Mark your calendars: Oct. 4th Pizza, games, and critical hearing to legalize community living
Boulder already has a cooperative housing ordinance: it doesn’t work. The city council has a new proposed ordinance in the works, but right now council is discussing some things that just flat out won’t work for existing cooperatives, like requiring 300 or 400 square feet per person. If the ordinance moves ahead as discussed, many of us will lose our homes.
On Tuesday, October 4th, city council is likely hash out the most important details of the cooperative housing ordinance.

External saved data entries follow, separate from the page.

-- ==== Sys2Proof/Machine/Dispatch.lean ====
section
/-! DEFINITION. The completion of a decoded command (41_control_commands.md R120), one arm per command. -/

namespace Sys2Proof.Machine

def exec (i : Instr) (s : State) : Host.Outcome State Fault Refusal :=
  match i with
  | .nop => Sys2Proof.Machine.execNop s
  | .initA liv => Sys2Proof.Machine.execInitA liv s
  | .initB liv => Sys2Proof.Machine.execInitB liv s
  | .initC liv => Sys2Proof.Machine.execInitC liv s
  | .initD liv => Sys2Proof.Machine.execInitD liv s
  | .sched => Sys2Proof.Machine.execSched s
  | .rounds => Sys2Proof.Machine.execRounds s
  | .fold => Sys2Proof.Machine.execFold s
  | .block => Sys2Proof.Machine.execBlock s
  | .final => Sys2Proof.Machine.execFinal s
  | .clear => Sys2Proof.Machine.execClear s

end Sys2Proof.Machine
end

We need everyone and their mothers (or friends, or coworkers) to be there.
Swamp council’s inboxes with emails for co-ops!
Right now we are outnumbered – we must win the ground game for emails. We are shooting for 100 emails to council in the next two weeks!
Need some talking points?
- Occupancy that works. Requiring 300 or 400 square feet per person, just flat out won’t work for cooperatives. That won’t allow for affordable communities to form. We’ve collected data on all the existing cooperatives in town and know that requiring 150 square feet is what works for all the current co-ops in town to exist legally.
- Co-ops are about affordability. By sharing space and sharing resources, co-ops provide affordable places to live and create community benefits. Boulder is an expensive place to live and co-ops can provide housing for people of variety of income levels.
- Co-ops are about community. This is not about cramming people into houses – it’s about the joy of community living that comes with spending time together, sharing meals together, making things and learning things together.
- Co-ops are good for Boulder – and the planet. Sharing spaces helps meet the city’s goals for sustainability, affordability and resiliency – within the walls of existing houses.
- Co-ops are good neighborhood citizens. An ordinance that limits the number of cars and requires co-ops to certify that they’re living cooperatively will help ensure that co-ops are both community assets and responsible neighborhood citizens.